Disadvantages of Cryptos
1. High Risk
While cryptocurrencies do offer high returns for your money, the risk involved is equally high. There are numerous cryptocurrencies in the market now and their value could spike or plunge quickly. So, you could make a quick buck off them. However, a large drop could also lead to massive erosion of wealth.
Additionally, a number of cryptocurrencies are created each day and many of them cease to exist too. Investing in such speculative cryptos could lead to losses. You need to vet the crypto well before choosing to invest in it.
2. Environmental Impact
Most Proof of Work cryptocurrencies, like Bitcoin, require massive power for validating transactions. This can have a significant impact on the environment. However, Proof of Stake cryptocurrencies are more environment-friendly in that regard.
3. Regulatory Changes
Governments and central banks around the world are wary of cryptocurrencies. They haven’t fully figured out how to deal with them. As a result, cryptocurrencies are susceptible to regulatory changes and crackdowns from governments around the globe.
Getting Started with Crypto
Cryptocurrencies are a great mode of holding your wealth. You can rest assured that your payments will be made legitimately in a transparent manner. They’re equally useful as investment instruments that promise greater returns than traditional methods.

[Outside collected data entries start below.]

/-- The issue that stands for an instruction: its code of the opcode table and its operands in R90's order. -/
def encode (a : Agent) : Instr → Issue
  | .crcCompute bs => opIssue a 0x01 [.bytes bs]
  | .crcCheck bs x => opIssue a 0x02 [.bytes bs, .num x.toNat]
  | .buildReqReadCoils b u x y => opIssue a 0x10 (twoWordOperands b u x y)
  | .buildReqReadDiscreteInputs b u x y => opIssue a 0x11 (twoWordOperands b u x y)
  | .buildReqReadHoldingRegisters b u x y => opIssue a 0x12 (twoWordOperands b u x y)
  | .buildReqReadInputRegisters b u x y => opIssue a 0x13 (twoWordOperands b u x y)
  | .buildReqWriteSingleCoil b u x y => opIssue a 0x14 (twoWordOperands b u x y)
  | .buildReqWriteSingleRegister b u x y => opIssue a 0x15 (twoWordOperands b u x y)
  | .buildReqWriteMultipleCoils b u x y vs => opIssue a 0x16 (twoWordOperands b u x y ++ [.bytes vs])
  | .buildReqWriteMultipleRegisters b u x y vs => opIssue a 0x17 (twoWordOperands b u x y ++ [.bytes vs])
  | .buildRspReadCoils b u vs => opIssue a 0x18 [.num b, .num u.toNat, .bytes vs]
  | .buildRspReadDiscreteInputs b u vs => opIssue a 0x19 [.num b, .num u.toNat, .bytes vs]
  | .buildRspReadHoldingRegisters b u vs => opIssue a 0x1A [.num b, .num u.toNat, .bytes vs]
  | .buildRspReadInputRegisters b u vs => opIssue a 0x1B [.num b, .num u.toNat, .bytes vs]
  | .buildRspWriteSingleCoil b u x y => opIssue a 0x1C (twoWordOperands b u x y)
  | .buildRspWriteSingleRegister b u x y => opIssue a 0x1D (twoWordOperands b u x y)
  | .buildRspWriteMultipleCoils b u x y => opIssue a 0x1E (twoWordOperands b u x y)
  | .buildRspWriteMultipleRegisters b u x y => opIssue a 0x1F (twoWordOperands b u x y)
  | .buildException b u f e => opIssue a 0x20 [.num b, .num u.toNat, .num f.index, .num e.index]
  | .encodeTcp fr => opIssue a 0x30 [.frame fr]
  | .encodeRtu fr => opIssue a 0x31 [.frame fr]
  | .decodeTcpReq bs => opIssue a 0x40 [.bytes bs]
  | .decodeTcpRsp bs => opIssue a 0x41 [.bytes bs]
  | .decodeRtuReq bs => opIssue a 0x42 [.bytes bs]
  | .decodeRtuRsp bs => opIssue a 0x43 [.bytes bs]
  | .rxPush s bs => opIssue a 0x50 [.num s, .bytes bs]
  | .rxDecode s => opIssue a 0x51 [.num s]
  | .rxDiscard s n => opIssue a 0x52 [.num s, .num n]
  | .rxFlush s => opIssue a 0x53 [.num s]
  | .rxStatus s => opIssue a 0x54 [.num s]
  | .reset => opIssue a 0x60 []
  | .wireReqReadCoils body => fnIssue a .req 0x01 body
  | .wireReqReadDiscreteInputs body => fnIssue a .req 0x02 body
  | .wireReqReadMultipleHoldingRegisters body => fnIssue a .req 0x03 body
  | .wireReqReadInputRegisters body => fnIssue a .req 0x04 body
  | .wireReqWriteSingleCoil body => fnIssue a .req 0x05 body
  | .wireReqWriteSingleHoldingRegister body => fnIssue a .req 0x06 body
  | .wireReqWriteMultipleCoils body => fnIssue a .req 0x0F body
  | .wireReqWriteMultipleHoldingRegisters body => fnIssue a .req 0x10 body
  | .wireRspReadCoils body => fnIssue a .rsp 0x01 body
  | .wireRspReadDiscreteInputs body => fnIssue a .rsp 0x02 body
  | .wireRspReadMultipleHoldingRegisters body => fnIssue a .rsp 0x03 body
  | .wireRspReadInputRegisters body => fnIssue a .rsp 0x04 body
  | .wireRspWriteSingleCoil body => fnIssue a .rsp 0x05 body
  | .wireRspWriteSingleHoldingRegister body => fnIssue a .rsp 0x06 body
  | .wireRspWriteMultipleCoils body => fnIssue a .rsp 0x0F body
  | .wireRspWriteMultipleHoldingRegisters body => fnIssue a .rsp 0x10 body
  | .wireRspExceptionReadCoils body => fnIssue a .rsp 0x81 body
  | .wireRspExceptionReadDiscreteInputs body => fnIssue a .rsp 0x82 body
  | .wireRspExceptionReadMultipleHoldingRegisters body => fnIssue a .rsp 0x83 body
  | .wireRspExceptionReadInputRegisters body => fnIssue a .rsp 0x84 body
  | .wireRspExceptionWriteSingleCoil body => fnIssue a .rsp 0x85 body
  | .wireRspExceptionWriteSingleHoldingRegister body => fnIssue a .rsp 0x86 body
  | .wireRspExceptionWriteMultipleCoils body => fnIssue a .rsp 0x8F body
  | .wireRspExceptionWriteMultipleHoldingRegisters body => fnIssue a .rsp 0x90 body
  | .wireExceptionCodeIllegalFunction => excIssue a 0x01
  | .wireExceptionCodeIllegalDataAddress => excIssue a 0x02
  | .wireExceptionCodeIllegalDataValue => excIssue a 0x03
  | .wireExceptionCodeSlaveDeviceFailure => excIssue a 0x04
  | .wireExceptionCodeAcknowledge => excIssue a 0x05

That said, you should thoroughly vet each cryptocurrency before buying it. Opting for the right cryptocurrency can be a great way to earn a healthy passive income and grow your investment at the same time.
[1] Centralized cryptocurrencies: These cryptocurrencies rely on a central node for handling all the transactions, much like a bank. For instance, Binance Smart Chain has only 21 validators, making it very centralized.
[2] NFTs: These are non-fungible tokens that exist on a blockchain and can’t be copied. They essentially give you the ownership of that particular digital asset.